We will also make use of a variety of other materials, including handouts and online materials on the philosophical implications of Gödel's results, and material on alternatives to, and extensions of, classical first-order logic. Especially valuable resources are the Routledge Encyclopedia of Philosophy (available in the library either in hard copy or in a CD-ROM version) and the Stanford Encyclopedia of Philosophy.
MW, 10:30 - 11:30, 2:00 -3:00; TR, 2:30 - 3:30.
I am usually in my office during office hours, but occasionally a meeting or another commitment prevents this. If you just drop by during office hours, you will probably find me in; if you want to see me at another time, or if you want to be certain I'll be in, we can set up an appointment.

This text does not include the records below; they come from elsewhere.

/-- STEWARD_RESTART_COMPLETE (R392, R418, R456, R459, R473, R475): before host-ready boot goes on at the step in progress;
after it the steward runs the firmware that it holds, once its digest is checked. -/
def execStewardRestartComplete (s : State) : Host.Outcome State Fault Refusal :=
  if !s.powered || s.fault.stewardUp || (s.hostReached && !s.copyOk) then .next s
  else
    let s := s.modFault (fun f => { f with stewardUp := true })
    let s := s.modBoot (fun b => { b with keyPresent := b.seedPresent })
    if !s.hostReached then .next s
    else
      let s := s.modMgmt (fun m => { m with mctpReady := true })
      let s := s.modPwr (fun p => if p.lehrPaused then { p with lehrPaused := false, lehrStep := 1, lehrStepAt := s.now } else p)
      let s := s.modHost (fun h => { h with mboxReady := true })
      -- a full device recovery resumes at step 3 (R418)
      let s := match s.fault.reset with
        | some r => if r.level = 2 then s.recoverMemory r else s
        | none => s
      let s := match s.host.mboxBusy with
        | some op => (s.bump Reg.mboxRetry).mboxDone op 0x0005 []
        | none => s
      if s.host.background.isSome then .next s.backgroundRetry else .next s

/-! ### Control state and stores (R196, R406, R409) -/

/-- CONTROL_STATE_SWEEP (R406, R409): `idx` numbers the instance record, context or result table entry. -/
def execControlStateSweep (cls : SweepClass) (idx : Nat) (s : State) : Host.Outcome State Fault Refusal :=
  if !s.powered then .next s
  else match cls with
    | .switchState => .next ((s.logFault { cls := 0x09, sev := 2, act := 5, block := 1 }).oweReset 2 0x09 0)
    | .collState =>
      let d : W64 := match s.coll.insts.drop idx with
        | i :: _ => w64 (pack [(0, i.key.handle.toNat), (32, i.key.step.toNat)])
        | [] => 0
      let cx := (s.coll.insts.drop idx).head?.map (·.ctx)
      .next ((s.logFault { cls := 0x10, sev := 2, act := 4, block := 11, detail := d, ctx := cx }).oweReset 1 0x10 0)
    | .ctxState =>
      .next ((s.logFault { cls := 0x11, sev := 2, act := 4, ctx := some (idx % 256) }).oweReset 1 0x11 0)
    | .resultTable =>
      if s.pool.results.length ≤ idx then .next s
      else
        let s := s.logFault { cls := 0x12, sev := 1, act := 2, block := 12 }
        .next (s.modPool (fun p => { p with
          results := p.results.zipIdx.map (fun e => if e.2 = idx then { e.1 with poisoned := true, madeAt := s.now } else e.1) }))

/-- RESULT_SLOT_POISON_END (R409): the slot is released after RESULT_HOLD. -/
def execResultSlotPoisonEnd (k : Nat) (s : State) : Host.Outcome State Fault Refusal :=
  if !s.powered then .next s else
  match s.pool.results.drop k with
  | e :: _ =>
    if e.poisoned && decide (e.madeAt + s.holdNs ≤ s.now) then
      .next (s.modPool (fun p => { p with results := p.results.eraseIdx k }))
    else .next s
  | [] => .next s

/-- CRUCIBLE_PATROL_SCRUB (R196, R406): a LATENT fault, corrected and so masked, or uncorrectable. -/
def execCruciblePatrolScrub (b : Fin 100) (_line : Nat) (obs : MemObs) (s : State) : Host.Outcome State Fault Refusal :=
  if !s.powered then .next s
  else match obs with
    | .clean => .next s
    | .corrected _ =>
      .next ((s.bump (Reg.crCe b)).logFault { cls := 0x0F, sev := 1, act := 1, block := 5, index := b, ctx := s.coreCtx b })
    | .uncorrectable _ =>
      .next ((s.bump (Reg.crUe b)).logFault { cls := 0x0F, sev := 1, act := 2, block := 5, index := b, ctx := s.coreCtx b })

end Sys2Proof.Machine
end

There will be a mid-term examination and a final examination. There will be regular shorter assignments -- sometimes homework problems, sometimes short papers. Every member of the class will be expected to give at least two in-class presentations on topics germane to the course: an extension to, or revision of, first-order logic or a metalogical result. There will also be a final project for the course. Percentages: Mid-term, 20%; Final, 20%; presentations and class participation, 20%; Short Assignments, 20%; Final Project, 20%. (Easy to remember!)
Very Rough Schedule
structures and languages
proof of soundness
proof of the deduction theorem
completeness and compactness
proof of completeness theorem
proof of compactness theorem
proofs of upward and downward Skolem-Lowenheim theorems
incompleteness - groundwork
recursive sets and functions
NUM and SUB functions
incompleteness - proofs
proofs of Gödel's first and second incompleteness theorems
significance of the incompleteness results
relation between incompleteness and uncomputability
Penrose: incompleteness shows AI impossible (handout from Penrose)
criticisms of Penrose (Chalmers essay)
Putnam on realism (handout)
criticisms of Putnam (recent Journal of Philosophy article)
axiomatic systems, natural deduction systems, sequent introduction systems
equivalent sets of axioms, rules, etc.
modal logic (handout from Forbes)
intuitionistic logic (handout from Forbes)